Ask HN: Evaluate my idea - famfam

Simple idea; website checkins. You visit a website every 24 hours and get points/badges etc. I'm not sure if checkin would be automatic (via 3rd party cookies) or if you would have to hit a button etc. Think of it as Foursquare for websites. I recognize that it would be easy to game/script.<p>Goals:<p>New traffic driving for websites. (Our website will give you a list of sites supporting checkin)<p>Make traffic stickier (visitors can return every 24 hours to checkin)<p>Fun for users through usual psychological mechanisms (points/badges/mayorships etc).<p>Websites can acknowledge (reward?) users' loyalty through jsonp/api mechanisms.<p>Questions:<p>Is it too close to MyBlogLog/EntreCard/Facebook Like?<p>Would this be an open system (anyone can check into any domain) or a system where you can only checkin to sites that support it?<p>Are there privacy concerns?<p>Do you think anyone would be into this? (I'm assuming no one on HN would be into it as a user, although hopefully some HN people would want to use it on their fledgling sites to drive traffic)<p>Thanks for the feedback!
======
mikeleeorg
Back in the day, before the dot-bomb, there was a site that did something
similar. A few sites, actually. I think one of them was iWon
(<http://en.wikipedia.org/wiki/IWon>), which offered points for performing
certain actions on various websites. Others followed a treasure hunting model.
You had to find certain pieces of content, or perform certain actions, to get
points. They monetized by signing up partners (since this generated visits)
and advertising.

That being said, I think this is an interesting idea. With Foursquare,
Gowalla, and others having popularized the "check-in" idea, the market could
be ready for this kind of a service again. If you can build a system to
prevent gaming, you'd have a good, defensible product on your hands.
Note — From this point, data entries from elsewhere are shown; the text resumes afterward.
/-- Marking reference entries invalid keeps the canonical form. -/
theorem refInvalidate_wf {m : Memory} {base : Nat} (h : Memory.wf 0 m = true) : Memory.wf 0 (refInvalidate m base) = true := by
  suffices H : ∀ (l : Memory) (lo : Option Nat), SMap.wfFrom (fun _ => (0 : Byte)) lo l = true →
      SMap.wfFrom (fun _ => (0 : Byte)) lo (refInvalidate l base) = true from H m none h
  intro l
  induction l with
  | nil => intro lo _; rfl
  | cons e t ih =>
    intro lo hw
    obtain ⟨k, v⟩ := e
    simp only [SMap.wfFrom, Bool.and_eq_true] at hw
    have hstep := ih (some k) hw.2
    have hmono : SMap.wfFrom (fun _ => (0 : Byte)) lo (refInvalidate t base) = true :=
      SMap.wfFrom_mono _ hstep (fun l' hl' => ⟨k, rfl, by
        subst hl'
        have := hw.1.1
        simp only [decide_eq_true_eq] at this
        omega⟩)
    simp only [refInvalidate] at hstep hmono ⊢
    simp only [List.map, List.filter]
    split
    · rename_i hv
      split at hv
      · rename_i hc
        simp only [hc, and_self, if_true, SMap.wfFrom, Bool.and_eq_true]
        refine ⟨⟨hw.1.1, ?_⟩, hstep⟩
        simpa using hv
      · rename_i hc
        simp only [hc, if_false, SMap.wfFrom, Bool.and_eq_true]
        exact ⟨hw.1, hstep⟩
    · exact hmono

/-- Registers `State.refOpen` may write. -/
def State.refOpen_offs (o : Nat) : Prop :=
  (∃ n, o = BRL_PORT_STATUS.reg n)

theorem State.refOpen_keeps {P : State → Prop} (K : Keeps P 0x1000000 State.refOpen_offs) {s : State} (n : Nat) (hs : P s) :
    P (State.refOpen s n) := by
  have r0 := fun n => K.reg (BRL_PORT_STATUS.reg n) (⟨n, rfl⟩)
  have t24 : ∀ (s : State) v, (Memory.wf 0 s.dram = true → Memory.wf 0 v = true) → P s → P (s.putDram v) := K.upd 24 rfl
  unfold State.refOpen
  repeat' (first
    | with_reducible assumption
    | with_reducible (first | apply setFlag_keeps | apply t24)
    | with_reducible exact r0 _
    | with_reducible_and_instances (first | exact fun h => h | exact fun h => Memory.setBytes_wf _ _ h | exact fun h => SMap.put_wf _ _ h | exact fun h => Memory.clearRange_wf _ _ h | exact fun _ => rfl | exact fun h => Memory.setByte_wf _ _ h | exact fun h => Memory.setBytes_wf _ _ (Memory.setBytes_wf _ _ h) | exact fun h => Memory.clearRange_wf _ _ (Memory.clearRange_wf _ _ h) | exact fun h => SMap.filter_wf _ h | exact fun h => refInvalidate_wf h)
    | exact fun h => SMap.put_wf _ _ h
    | exact fun _ => SMap.nil_wf
    | intro _ _ _ _
    | intro _ _ _
    | intro _ _
    | with_reducible (first | apply ite_keeps | apply ite_keeps_pair)
    | dsimp only
    | split
    | with_reducible (first | apply r0))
I think it's definitely worth a try. You can even scoop up some of the
previous ideas (treasure hunt, rewards for actions, etc) and incorporate them
too.

Good luck!

[Edited & added some more info below]

Ah, I just recalled a few other attributes of the iWon system. They started
with a portal page and rewarded you for clicking on certain links. This
obviously is different than visiting a website whenever you wanted and
checking in - and I think the latter model is better.

They also had a time restriction. You could only perform a certain number of
clicks a day, and perhaps even a certain number for hour. Those may not stop
people who write scripts to game your system, but it's an element you can
consider.

I'm guessing you've already considered the social aspects of this too, yea?
For example, check-ins could appear on Facebook, Twitter, etc. If your system
included a friends concept, I could see which websites my friends like to
visit, and perhaps go there too.

BTW, if you can pull this off, you'll also end up with a great database of
user behavior. You'll know who the users are (Since they signed up on your
site), you'll know which offers & sites they like to visit, and you'll know
how frequently they do so. Not that I'm highly recommending this, but such a
list of users could be very valuable to marketers.
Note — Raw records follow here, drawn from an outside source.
-- ==== Sys2Proof/Laws/KCommands.lean ====
section
/-!
SUPPORT. What the operations of Sys2Proof.Machine.Commands keep, and the registers they may write.
-/
namespace Sys2Proof.Machine

/-- Registers `State.writebackCmd` may write. -/
def State.writebackCmd_offs (o : Nat) : Prop :=
  o = HIF_CMD_STATUS.reg ∨ State.writeDesc_offs o

theorem State.writebackCmd_keeps {P : State → Prop} (K : Keeps P 0x40000010 State.writebackCmd_offs) {s : State} (round : Nat) (r : CmdRes) (final : Bool) (hs : P s) :
    P (State.writebackCmd s round r final) := by
  have k0 : Keeps P 0x40000010 State.writeDesc_offs := K.sub rfl (fun _ h => .inr (h))
  have r0 := K.reg (HIF_CMD_STATUS.reg) (.inl rfl)
  unfold State.writebackCmd
  repeat' (first
    | with_reducible assumption
    | with_reducible (first | apply State.writeDesc_keeps k0 | apply setFld_keeps)
    | with_reducible exact r0
    | intro _ _ _ _
    | intro _ _ _
    | intro _ _
    | with_reducible (first | apply ite_keeps | apply ite_keeps_pair)
    | dsimp only
    | split
    | with_reducible (first | apply r0))

/-- Registers `State.finishCmd` may write. -/
def State.finishCmd_offs (o : Nat) : Prop :=
  State.complete_offs o ∨ State.writebackCmd_offs o

theorem State.finishCmd_keeps {P : State → Prop} (K : Keeps P 0x440000010 State.finishCmd_offs) {s : State} (op : Nat) (h : CmdHdr) (r : CmdRes) (hs : P s) :
    P (State.finishCmd s op h r) := by
  have k0 : Keeps P 0x440000010 State.complete_offs := K.sub rfl (fun _ h => .inl h)
  have k1 : Keeps P 0x40000010 State.writebackCmd_offs := K.sub rfl (fun _ h => .inr (h))
  unfold State.finishCmd
  repeat' (first
    | with_reducible assumption
    | with_reducible (first | apply State.complete_keeps k0 | apply State.writebackCmd_keeps k1)
    | intro _ _ _ _
    | intro _ _ _
    | intro _ _
    | with_reducible (first | apply ite_keeps | apply ite_keeps_pair)
    | dsimp only
    | split)

/-- Registers `State.acceptCmd` may write. -/
def State.acceptCmd_offs (o : Nat) : Prop :=
  State.writebackCmd_offs o

theorem State.acceptCmd_keeps {P : State → Prop} (K : Keeps P 0x40000010 State.acceptCmd_offs) {s : State} (op : Nat) (h : CmdHdr) (round : Nat) (hs : P s) :
    P (State.acceptCmd s op h round) := by
  have k0 : Keeps P 0x40000010 State.writebackCmd_offs := K.sub rfl (fun _ h => h)
  have t4 : ∀ (s : State) v, P s → P (s.putHif v) := K.upd 4 rfl
  unfold State.acceptCmd
  repeat' (first
    | with_reducible assumption
    | with_reducible (first | apply State.writebackCmd_keeps k0 | apply t4)
    | intro _ _ _ _
    | intro _ _ _
    | intro _ _
    | with_reducible (first | apply ite_keeps | apply ite_keeps_pair)
    | dsimp only
    | split)

/-- Registers `State.showCommit` may write. -/
def State.showCommit_offs (o : Nat) : Prop :=
  o = LCH_CHECK_MARGIN.reg ∨ o = LCH_COMMIT_STATUS.reg ∨ State.raiseEvent_offs o ∨ State.showConflict_offs o

theorem State.showCommit_keeps {P : State → Prop} (K : Keeps P 0x440000010 State.showCommit_offs) {s : State} (r : CommitResult) (hs : P s) :
    P (State.showCommit s r) := by
  have k0 : Keeps P 0x440000010 State.raiseEvent_offs := K.sub rfl (fun _ h => .inr (.inr (.inl h)))
  have k1 : Keeps P 0x0 State.showConflict_offs := K.sub rfl (fun _ h => .inr (.inr (.inr (h))))
  have r0 := K.reg (LCH_CHECK_MARGIN.reg) (.inl rfl)
  have r1 := K.reg (LCH_COMMIT_STATUS.reg) (.inr (.inl rfl))
  unfold State.showCommit
  repeat' (first
    | with_reducible assumption
    | with_reducible (first | apply State.raiseEvent_keeps k0 | apply State.showConflict_keeps k1 | apply setFld_keeps | apply setNat_keeps)
    | with_reducible exact r0
    | with_reducible exact r1
    | intro _ _ _ _
    | intro _ _ _
    | intro _ _
    | with_reducible (first | apply ite_keeps | apply ite_keeps_pair)
    | dsimp only
    | split
    | with_reducible (first | apply r0 | apply r1))

/-- Registers `State.processCommit` may write. -/
def State.processCommit_offs (o : Nat) : Prop :=
  o = LCH_PENDING.reg ∨ State.acceptCmd_offs o ∨ State.completeWhere_offs o ∨ State.finishCmd_offs o ∨
    State.showCommit_offs o

theorem State.processCommit_keeps {P : State → Prop} (K : Keeps P 0x440000110 State.processCommit_offs) {s : State} (h : CmdHdr) (round : Nat) (hs : P s) :
    P (State.processCommit s h round) := by
  have k0 : Keeps P 0x40000010 State.acceptCmd_offs := K.sub rfl (fun _ h => .inr (.inl h))
  have k1 : Keeps P 0x440000110 State.completeWhere_offs := K.sub rfl (fun _ h => .inr (.inr (.inl h)))
  have k2 : Keeps P 0x440000010 State.finishCmd_offs := K.sub rfl (fun _ h => .inr (.inr (.inr (.inl h))))
  have k3 : Keeps P 0x440000010 State.showCommit_offs := K.sub rfl (fun _ h => .inr (.inr (.inr (.inr (h)))))
  have r0 := K.reg (LCH_PENDING.reg) (.inl rfl)
  have t8 : ∀ (s : State) v, P s → P (s.putSched v) := K.upd 8 rfl
  unfold State.processCommit
  repeat' (first
    | with_reducible assumption
    | with_reducible (first | apply State.acceptCmd_keeps k0 | apply State.completeWhere_keeps k1 | apply State.finishCmd_keeps k2 | apply State.showCommit_keeps k3 | apply setNat_keeps | apply t8)
    | with_reducible exact r0
    | intro _ _ _ _
    | intro _ _ _
    | intro _ _
    | with_reducible (first | apply ite_keeps | apply ite_keeps_pair)
    | dsimp only
    | split
    | with_reducible (first | apply r0))

/-- Registers `State.cancelCmd` may write. -/
def State.cancelCmd_offs (o : Nat) : Prop :=
  State.clearPending_offs o ∨ State.completeCmd_offs o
As the website owner, I'd love to be able to contact my visitors. Some sites
may want to offer visitors free content, free stuff, easter eggs, etc. As a
marketer, I'd love to know who visits my competitors, or related sites, so I
could offer them incentives to use my service instead.

P.S. I wonder who'd become the mayor of Hacker News ;-)

------
myoung8
The issue with this is that it rewards users for generating pageviews instead
of taking an action.

In the real world, when someone checks in at a business, odds are they are
buying something, creating that virtuous feedback loop.

The only way to make this really pay off for website owners is to tie it in
deeply with a more robust rewards system, but that requires fairly custom
integration...which gives me an idea!

If you could build something like MixPanel meets Foursquare (i.e. develop a JS
API that makes it incredibly easy for developers to build a rewards system)
that would be a big win for everyone.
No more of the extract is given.